/-- Settles O26: the two drops and the begin by the branches of SEND, and the levels by `exec_mapPort_of_not_fills`. -/
theorem sendRule : Obligations.SendRule := by
  refine ⟨fun s hcap hout => ⟨fun hp => ?pending, fun _ hr => ?busy, fun hp hr => ?ready⟩, fun i s env h => ?levels⟩
  case pending =>
    rw [send_of_pending hp]
    exact ⟨rfl, hout⟩
  case busy =>
    rw [send_of_busy hr]
    exact ⟨rfl, hout⟩
  case ready =>
    rw [send_of_ready hp hr]
    obtain ⟨hlen, hpayload⟩ := message_len_payload hcap
    exact ⟨rfl, beginTransaction_pending s, hlen, hpayload, beginTransaction_id_of_id, beginTransaction_id_of_no_id,
      beginTransaction_out s, beginTransaction_keeps s⟩
  case levels =>
    rw [State.withEnv_eq_mapPort]
    exact exec_mapPort_of_not_fills _ h

end Sys2Proof.Machine
end

section
/-! Words that decode to an event which does nothing: NOP and the reserved opcodes (R72, R78). -/

namespace Sys2Proof

theorem decodeEvent_of_nop {w : EventWord} (h : opcodeOf w = 0) : decodeEvent w = .nop := by
  unfold decodeEvent; rw [h]; rfl

/-- The eight operations of R167. -/
def reservedEvents : List Instr := [.rsvd8, .rsvd9, .rsvdA, .rsvdB, .rsvdC, .rsvdD, .rsvdE, .rsvdF]

/-- The opcode's highest bit is the word's. -/
theorem getLsbD_opcodeOf_three (w : EventWord) : (opcodeOf w).getLsbD 3 = w.getLsbD 63 := by
  rw [opcodeOf, getLsbD_bitField]; rfl

/-- No opcode with its highest bit set has an operand, so the word's opcode alone decides the event. -/
theorem decodeEvent_opcodeWord_of_reserved {w : EventWord} (h : (opcodeOf w).getLsbD 3 = true) :
    decodeEvent (opcodeWord (opcodeOf w)) = decodeEvent w := by
  have hne {op : BitVec 4} (hop : opcodeOf w = op) (hbit : op.getLsbD 3 = false) : False := by
    rw [hop, hbit] at h
    cases h
  apply decodeEvent_congr
  case hop => exact opcodeOf_opcodeWord _
  case hreason => exact fun hop _ => (hne hop (by decide)).elim
  all_goals exact fun hop => (hne hop (by decide)).elim

theorem decodeEvent_opcodeWord_mem_reservedEvents :
    ∀ op : BitVec 4, op.getLsbD 3 = true → decodeEvent (opcodeWord op) ∈ reservedEvents := by decide

theorem decodeEvent_mem_reservedEvents {w : EventWord} (h : w.getLsbD 63 = true) :
    decodeEvent w ∈ reservedEvents := by
  rw [← getLsbD_opcodeOf_three] at h
  rw [← decodeEvent_opcodeWord_of_reserved h]
  exact decodeEvent_opcodeWord_mem_reservedEvents _ h

end Sys2Proof
end

section
/-! NOP and the reserved opcodes (R161, R167): all that they do is to clear the outputs. -/

namespace Sys2Proof.Machine

/-- Clearing the outputs touches neither the block nor what is outside it. -/
theorem State.quiet_keeps (s : State) : KeepsBlock s s.quiet ∧ KeepsOutside s s.quiet := by
  simp [KeepsBlock, KeepsBatch, KeepsFrame, KeepsBytes, KeepsTransaction, KeepsOutside]

theorem exec_nop (s : State) : exec .nop s = .next s.quiet := rfl

theorem exec_reserved {i : Instr} (hi : i ∈ reservedEvents) (s : State) : exec i s = .next s.quiet := by
  fin_cases hi <;> rfl

/-- An instruction that only clears the outputs does nothing. -/
theorem doesNothing_of_exec_eq_quiet {i : Instr} {s : State} (h : exec i s = .next s.quiet) :
    ∃ t, exec i s = .next t ∧ KeepsBlock s t ∧ KeepsOutside s t ∧ t.out = .zero := by
  obtain ⟨hblock, houtside⟩ := State.quiet_keeps s
  exact ⟨s.quiet, h, hblock, houtside, s.quiet_out⟩

/-- Settles O16: opcode 0 is NOP, and NOP only clears the outputs. -/
theorem nopDoesNothing : Obligations.NopDoesNothing :=
  ⟨fun _ hop => decodeEvent_of_nop hop, fun s => doesNothing_of_exec_eq_quiet (exec_nop s)⟩

/-- Settles O17: bit 63 puts the opcode among the reserved ones, and each of them only clears the outputs. -/
theorem reservedOpcodesDoNothing : Obligations.ReservedOpcodesDoNothing :=
  ⟨fun _ hbit => decodeEvent_mem_reservedEvents hbit,
    fun _ hi s => doesNothing_of_exec_eq_quiet (exec_reserved hi s)⟩

end Sys2Proof.Machine
end

section
/-! The diagnostic reads (R162 to R166): what each of the four views is as a number, and that a read is the answer of
its view and nothing else. -/

namespace Sys2Proof.Machine

/-! ### The answer -/

theorem State.answer_rdata (data : Word) (s : State) : (s.answer data).out.rdata = data := rfl

/-- A later answer replaces an earlier one. -/
@[simp] theorem State.answer_answer (data data' : Word) (s : State) :
    (s.answer data).answer data' = s.answer data' := rfl

/-- R162: an answer touches neither the block nor what is outside it. -/
theorem State.answer_keeps (data : Word) (s : State) :
    KeepsBlock s (s.answer data) ∧ KeepsOutside s (s.answer data) := by
  simp [KeepsBlock, KeepsBatch, KeepsFrame, KeepsBytes, KeepsTransaction, KeepsOutside]

theorem exec_rdcnt (s : State) : exec .rdcnt s = .next (s.answer s.byteCount) := rfl

theorem exec_rdfrm (idx : Byte) (s : State) : exec (.rdfrm idx) s = .next (s.answer (frameView idx s)) := rfl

========================

Task to carry out: The line containing "exact ⟨rfl, beginTransaction_pending" marks the end. Please print exactly every line from the top of the data to it, both included, and nothing more.

Written solution:
/-- Settles O26: the two drops and the begin by the branches of SEND, and the levels by `exec_mapPort_of_not_fills`. -/
theorem sendRule : Obligations.SendRule := by
  refine ⟨fun s hcap hout => ⟨fun hp => ?pending, fun _ hr => ?busy, fun hp hr => ?ready⟩, fun i s env h => ?levels⟩
  case pending =>
    rw [send_of_pending hp]
    exact ⟨rfl, hout⟩
  case busy =>
    rw [send_of_busy hr]
    exact ⟨rfl, hout⟩
  case ready =>
    rw [send_of_ready hp hr]
    obtain ⟨hlen, hpayload⟩ := message_len_payload hcap
    exact ⟨rfl, beginTransaction_pending s, hlen, hpayload, beginTransaction_id_of_id, beginTransaction_id_of_no_id,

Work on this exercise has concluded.